Early critical reception for the film has been largely positive. *Variety* praised the project as “a sequel made with intelligence and respect for both its predecessor and the legions who still love it”, while *The Guardian* called it “good-natured, buoyant entertainment”. *Empire* noted that the sequel succeeds because it gives core characters an entirely fresh story rather than relying on nostalgia for the first film, though it added that the high-fashion narrative could have benefited from higher narrative stakes. *The Hollywood Reporter* offered a more muted take, describing the film as “pretty polished and as featherweight as a fawning magazine puff piece”.
A core throughline that made the original film a cultural hit remains central to the sequel: its unapologetic focus on ambitious, career-driven women, a trope that remains rare in Hollywood even two decades later. Streep pointed out that the harmful stereotype of ambition as an “unattractive” quality for women has not disappeared as many hoped it would. “We would hope that feeling would be obsolete but it isn’t, it’s alive and kicking,” she said. Hathaway agrees, noting that stories centered on women who love their work and prioritize their careers are still far too uncommon in the film industry – a gap that explains why the original resonated so deeply 20 years ago, and why the sequel is connecting with audiences now.
At the same time, the sequel explores the nuance of balancing high-pressure careers with personal fulfillment, rejecting a one-size-fits-all approach to success. Hathaway explains that the film emphasizes that definition of a full, satisfying, meaningful life is deeply personal: for some, that centers a career, for others it centers personal life, and neither path is inherently better.

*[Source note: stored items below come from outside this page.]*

-- ==== Sys2Proof/Machine/Loads.lean ====
section
/-! DEFINITION. Loads (R164, R167, R248, R368, R369): issue, the fills and requests they start, what they read when they
complete, and how the result reaches its destination. LOAD_COMPLETE (Machine/EvMemory.lean) uses the same operations. -/

namespace Sys2Proof.Machine

/-! ### Requests to other agents -/

/-- A new request of a core, numbered, with its start in TIME (R309). -/
def newReq (s : State) (user : ReqUser) (addr : Word) (outside : Bool) : State × Nat :=
  ({ s with reqs := s.reqs ++ [{ id := s.nextReq, user := user, addr := addr, start := s.hub.time.toNat,
                                 outside := outside }],
            nextReq := s.nextReq + 1 }, s.nextReq)

/-- The global address of a place that another agent serves. -/
def locAddr : Loc → Nat
  | .mem pa => pa
  | .scr c r o => 2 * 2 ^ 60 + 0xFFF * 2 ^ 48 + c * 2 ^ 36 + r * 2 ^ 32 + o
  | .peer ga => ga
  | .host ha => 3 * 2 ^ 60 + ha

/-- KIND of the flit of a request (R300). -/
def PeerOp.flitKind : PeerOp → Nat
  | .msg .. => 0
  | .rput .. => 1
  | .read _ | .vread _ => 2
  | .answer .. => 4
  | .pump _ => 7
  | _ => 3

/-- The operation belongs to a core stream (R302): a write or an atomic. -/
def PeerOp.streamed : PeerOp → Bool
  | .read _ | .vread _ | .lwait .. | .pump _ | .answer .. => false
  | _ => true

/-- A message or a remote register write, which belongs to a message stream (R302). -/
def PeerOp.isMessage : PeerOp → Bool
  | .msg .. | .rput .. => true
  | _ => false

/-- The streams of a core by number (R302), kept apart by context: messages and remote register writes by destination core and tag, the
writes to a core's scratchpad, and those toward a device. -/
def msgStream (ctx dest tag : Nat) : Nat := (ctx * 2 ^ 28 + dest % 2 ^ 28) * 256 + tag
def scrStream (ctx core : Nat) : Nat := (ctx * 2 ^ 28 + core) * 256 + 64
def peerStream (ctx dev : Nat) : Nat := (ctx * 2 ^ 28 + dev) * 256 + 65

/-- The next SEQ of a core's stream is taken (R302). -/
def takeSeq (s : State) (core stream : Nat) : State × Nat :=
  let q := fgetD (s.core core).sendSeq stream 0
  (s.modCore core fun k => { k with sendSeq := fset k.sendSeq stream ((q + 1) % 65536) }, q)

/-- The flit of a request toward another core's scratchpad (R150, R300). -/
def space2Flit (s : State) (core : Nat) (op : PeerOp) (addr req : Nat) : Flit :=
  let t := scrCoreOf addr
  { colour := s.colourOf (s.core core).ctx, kind := PeerOp.flitKind op,
    dst := clusterOf t, dslot := slotOf t, src := clusterOf core, sslot := slotOf core,
    ctx := (s.core core).ctx, at_ := clusterOf core,
    body := .space2 op (scrRegionOf addr) (scrOffOf addr) req }

/-- The flit of a request toward a peer, which the routers carry to the hub die (R300, R307). -/
def peerFlit (s : State) (core : Nat) (op : PeerOp) (addr req : Nat) : Flit :=
  let t := if spaceOf addr = 2 then scrCoreOf addr else 0
  { colour := s.colourOf (s.core core).ctx, kind := PeerOp.flitKind op, peer := true,
    dst := clusterOf t, dslot := slotOf t, src := clusterOf core, sslot := slotOf core,
    ctx := (s.core core).ctx, dev := devOf addr, at_ := clusterOf core,
    body := .remote (BitVec.ofNat 64 addr) op req }

/-- The flit of a request leaves, and the request keeps it. -/
def sendReq (s : State) (r : Nat) (f : Flit) : State :=
  { s with flits := s.flits ++ [f], reqs := s.reqs.map fun q => if q.id = r then { q with sent := some f } else q }

/-- A request leaves a core: to a scratchpad of this module, to a peer, or to the host (R102, R319). -/
def sendOp (s : State) (core : Nat) (user : ReqUser) (l : Loc) (op : PeerOp) : State × Nat :=
  let addr := locAddr l
  let ctx := (s.core core).ctx
  let number := fun (s : State) (stream : Nat) => if PeerOp.streamed op then takeSeq s core stream else (s, 0)
  match l with
  | .scr c .. =>
    let (s, r) := newReq s user (BitVec.ofNat 64 addr) false
    let (s, q) := number s (scrStream ctx c)
    (sendReq s r { space2Flit s core op addr r with seq := q }, r)
  | .host ha =>
    let (s, r) := newReq s user (BitVec.ofNat 64 addr) true
    (s.emit (.hostOp ha op), r)
  | _ =>
    let (s, r) := newReq s user (BitVec.ofNat 64 addr) true
    let (s, q) := number s (peerStream ctx (devOf addr))
    (sendReq s r { peerFlit s core op addr r with seq := q }, r)

/-! ### Reading what is there -/

/-- An element of which every byte can be read now. -/
def captureElem (base : BaseByte) (effs : List Effect) (e : LElem) : Option (List LByte) :=
  let bs := e.want.zipIdx.map fun ((d, l), n) => (fwdByte base effs l).map fun (b, bad) =>
    ({ dst := d, addr := e.addr + BitVec.ofNat 64 n, byte := b, poison := bad } : LByte)
  if (bs.all (·.isSome)) = true then some (bs.filterMap id) else none

/-- Two elements share a byte. -/
def LElem.overlaps (a b : LElem) : Bool := a.want.any fun (_, l) => b.want.any fun (_, m) => l == m

/-- The elements in order (R162): each is read now if it can be and no earlier one that still waits shares a byte with it. -/
def captureElems (base : LElem → BaseByte) (effs : List Effect) : List LElem → List LElem → List LByte × List LElem
  | _, [] => ([], [])
  | wait, e :: es =>
    match (if wait.any (·.overlaps e) then none else captureElem (base e) effs e) with
    | some bs =>
      let (got, rest) := captureElems base effs wait es
      (bs ++ got, rest)
    | none =>
      let (got, rest) := captureElems base effs (wait ++ [e]) es
      (got, e :: rest)

/-- The answer to an element's request, byte by byte. -/
def respBase (s : State) (e : LElem) : BaseByte := fun l =>
  match e.req with
  | none => none
  | some r => match s.reqs.find? fun q => q.id == r with
    | some q => match q.resp with
      | some (.ok data tag) =>
        if locAddr l < q.addr.toNat then none else ((data[locAddr l - q.addr.toNat]?).map fun b => ((b, tag), false))
      | _ => none
    | none => none

/-- The failure of an element at the far end (R123). -/
def respErr (s : State) (e : LElem) : Option ErrMark :=
  match e.req with
  | none => none
  | some r => match s.reqs.find? fun q => q.id == r with
    | some q => match q.resp with
      | some .error | some (.refused _) => some { addr := e.addr, poison := false }
      | some .poison => some { addr := e.addr, poison := true }
      | _ => none
    | none => none

/-- An access reads what it can now: each byte from the caches or the core's own scratchpad, else from the answer to its request, else,
in `extra`, from what has just arrived (R164). -/
def capture (s : State) (core carrel : Nat) (extra : LElem → BaseByte) (l : Outst) : Outst :=
  let failed := l.elems.filterMap fun e => (respErr s e).map fun m => ((e.want.head?.map (·.1)).getD 0, m)
  let alive := l.elems.filter fun e => (respErr s e).isNone
  let base := fun (e : LElem) => fun (p : Loc) =>
    match baseNow s core e.reach p with
    | some b => some b
    | none => match respBase s e p with
      | some b => some b
      | none => extra e p
  let (got, rest) := captureElems base (pendingFor s core carrel l.id) [] alive
  { l with got := l.got ++ got, elems := rest, errs := l.errs ++ failed }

Streep adds that this is a message that resonates for men as well, noting that the universal goal for most people is to find a sustainable balance between professional and personal priorities.
Penned by returning screenwriter Aline Brosh McKenna and directed by original director David Frankel, the sequel aims to give audiences both the nostalgic fun they loved from the original, and new, thought-provoking ideas to take away. For Hathaway, that balance of joy and inspiration is exactly what makes the project worth making: “Seeing a story that centres around a character you can connect to that inspires you [is] a huge reason why I’m sitting here right now.” *The Devil Wears Prada 2* is in theaters globally now.